• Data to use:
-- ==== Sys2Proof/Laws/MemoryExec.lean ====
section
/-!
SUPPORT. The meaning of every command keeps the canonical form of memory, one lemma for each.
-/

namespace Sys2Proof.Machine

set_option linter.unusedSimpArgs false
set_option linter.unreachableTactic false
set_option linter.unusedTactic false
set_option linter.unnecessarySeqFocus false
set_option linter.unusedVariables false

/-- An outcome whose next state, if it has one, holds a memory in canonical form. -/
def Outc.memOk (o : Outc) : Prop := ∀ t, o = .next t → Memory.wf t.dev.mem = true
theorem go_memOk (s : State) (f : Dev → Dev) (h : ∀ d, Memory.wf d.mem = true → Memory.wf (f d).mem = true) (hm : Memory.wf s.dev.mem = true) : Outc.memOk (s.go f) := by
  intro t ht; cases ht; exact h _ hm

theorem execRegisterWrite_memOk (src : Src) (a : Fin 4296015872) (size : Fin 9) (v : Word64) (s : State) (hm : Memory.wf s.dev.mem = true) : Outc.memOk (execRegisterWrite src a size v s) := by
  refine go_memOk _ _ (fun d h => ?_) hm
  simp (maxDischargeDepth := 40) [h]

theorem execRcRead_memOk (src : Src) (a : Fin 4296015872) (size : Fin 9) (s : State) (hm : Memory.wf s.dev.mem = true) : Outc.memOk (execRcRead src a size s) := by
  refine go_memOk _ _ (fun d h => ?_) hm
  simp (maxDischargeDepth := 40) [h]

theorem execPtTsdlyWrite_memOk (src : Src) (p : Fin 32) (size : Fin 9) (v : Word64) (s : State) (hm : Memory.wf s.dev.mem = true) : Outc.memOk (execPtTsdlyWrite src p size v s) := by
  refine go_memOk _ _ (fun d h => ?_) hm
  simp (maxDischargeDepth := 40) [h]

theorem execUnmappedAccess_memOk (src : Src) (a : Fin 4296015872) (size : Fin 9) (v : Option Word64) (s : State) (hm : Memory.wf s.dev.mem = true) : Outc.memOk (execUnmappedAccess src a size v s) := by
  refine go_memOk _ _ (fun d h => ?_) hm
  (repeat' split) <;> simp (maxDischargeDepth := 40) [h]

theorem execTbNowLoRead_memOk (src : Src) (s : State) (hm : Memory.wf s.dev.mem = true) : Outc.memOk (execTbNowLoRead src s) := by
  refine go_memOk _ _ (fun d h => ?_) hm
  simp (maxDischargeDepth := 40) [h]

theorem execGlFrec2Read_memOk (src : Src) (g : Fin 26) (s : State) (hm : Memory.wf s.dev.mem = true) : Outc.memOk (execGlFrec2Read src g s) := by
  refine go_memOk _ _ (fun d h => ?_) hm
  simp (maxDischargeDepth := 40) [h]

theorem execLdAnq1Read_memOk (src : Src) (s : State) (hm : Memory.wf s.dev.mem = true) : Outc.memOk (execLdAnq1Read src s) := by
  refine go_memOk _ _ (fun d h => ?_) hm
  simp (maxDischargeDepth := 40) [h]
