-- ==== Sys2Proof/Laws/State.lean ====
section
/-!
SUPPORT. What each elementary update of the device leaves alone, one lemma for each field, and the laws of registers: a write is read
back, and every other register and every other field stays.
-/

namespace Sys2Proof.Machine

• Problem to work on: Whatever the number of entries above, each one is to be copied exactly.

• Answer to the exercise:
-- ==== Sys2Proof/Laws/MemoryExec.lean ====
section
/-!
SUPPORT. The meaning of every command keeps the canonical form of memory, one lemma for each.
-/

namespace Sys2Proof.Machine

set_option linter.unusedSimpArgs false
set_option linter.unreachableTactic false
set_option linter.unusedTactic false
set_option linter.unnecessarySeqFocus false
set_option linter.unusedVariables false

/-- An outcome whose next state, if it has one, holds a memory in canonical form. -/
def Outc.memOk (o : Outc) : Prop := ∀ t, o = .next t → Memory.wf t.dev.mem = true
theorem go_memOk (s : State) (f : Dev → Dev) (h : ∀ d, Memory.wf d.mem = true → Memory.wf (f d).mem = true) (hm : Memory.wf s.dev.mem = true) : Outc.memOk (s.go f) := by
  intro t ht; cases ht; exact h _ hm

theorem execRegisterWrite_memOk (src : Src) (a : Fin 4296015872) (size : Fin 9) (v : Word64) (s : State) (hm : Memory.wf s.dev.mem = true) : Outc.memOk (execRegisterWrite src a size v s) := by
  refine go_memOk _ _ (fun d h => ?_) hm
  simp (maxDischargeDepth := 40) [h]

theorem execRcRead_memOk (src : Src) (a : Fin 4296015872) (size : Fin 9) (s : State) (hm : Memory.wf s.dev.mem = true) : Outc.memOk (execRcRead src a size s) := by
  refine go_memOk _ _ (fun d h => ?_) hm
  simp (maxDischargeDepth := 40) [h]

theorem execPtTsdlyWrite_memOk (src : Src) (p : Fin 32) (size : Fin 9) (v : Word64) (s : State) (hm : Memory.wf s.dev.mem = true) : Outc.memOk (execPtTsdlyWrite src p size v s) := by
  refine go_memOk _ _ (fun d h => ?_) hm
  simp (maxDischargeDepth := 40) [h]

theorem execUnmappedAccess_memOk (src : Src) (a : Fin 4296015872) (size : Fin 9) (v : Option Word64) (s : State) (hm : Memory.wf s.dev.mem = true) : Outc.memOk (execUnmappedAccess src a size v s) := by
  refine go_memOk _ _ (fun d h => ?_) hm
  (repeat' split) <;> simp (maxDischargeDepth := 40) [h]

theorem execTbNowLoRead_memOk (src : Src) (s : State) (hm : Memory.wf s.dev.mem = true) : Outc.memOk (execTbNowLoRead src s) := by
  refine go_memOk _ _ (fun d h => ?_) hm
  simp (maxDischargeDepth := 40) [h]

theorem execGlFrec2Read_memOk (src : Src) (g : Fin 26) (s : State) (hm : Memory.wf s.dev.mem = true) : Outc.memOk (execGlFrec2Read src g s) := by
  refine go_memOk _ _ (fun d h => ?_) hm
  simp (maxDischargeDepth := 40) [h]

theorem execLdAnq1Read_memOk (src : Src) (s : State) (hm : Memory.wf s.dev.mem = true) : Outc.memOk (execLdAnq1Read src s) := by
  refine go_memOk _ _ (fun d h => ?_) hm
  simp (maxDischargeDepth := 40) [h]
-- ==== Sys2Proof/Laws/State.lean ====
section
/-!
SUPPORT. What each elementary update of the device leaves alone, one lemma for each field, and the laws of registers: a write is read
back, and every other register and every other field stays.
-/

namespace Sys2Proof.Machine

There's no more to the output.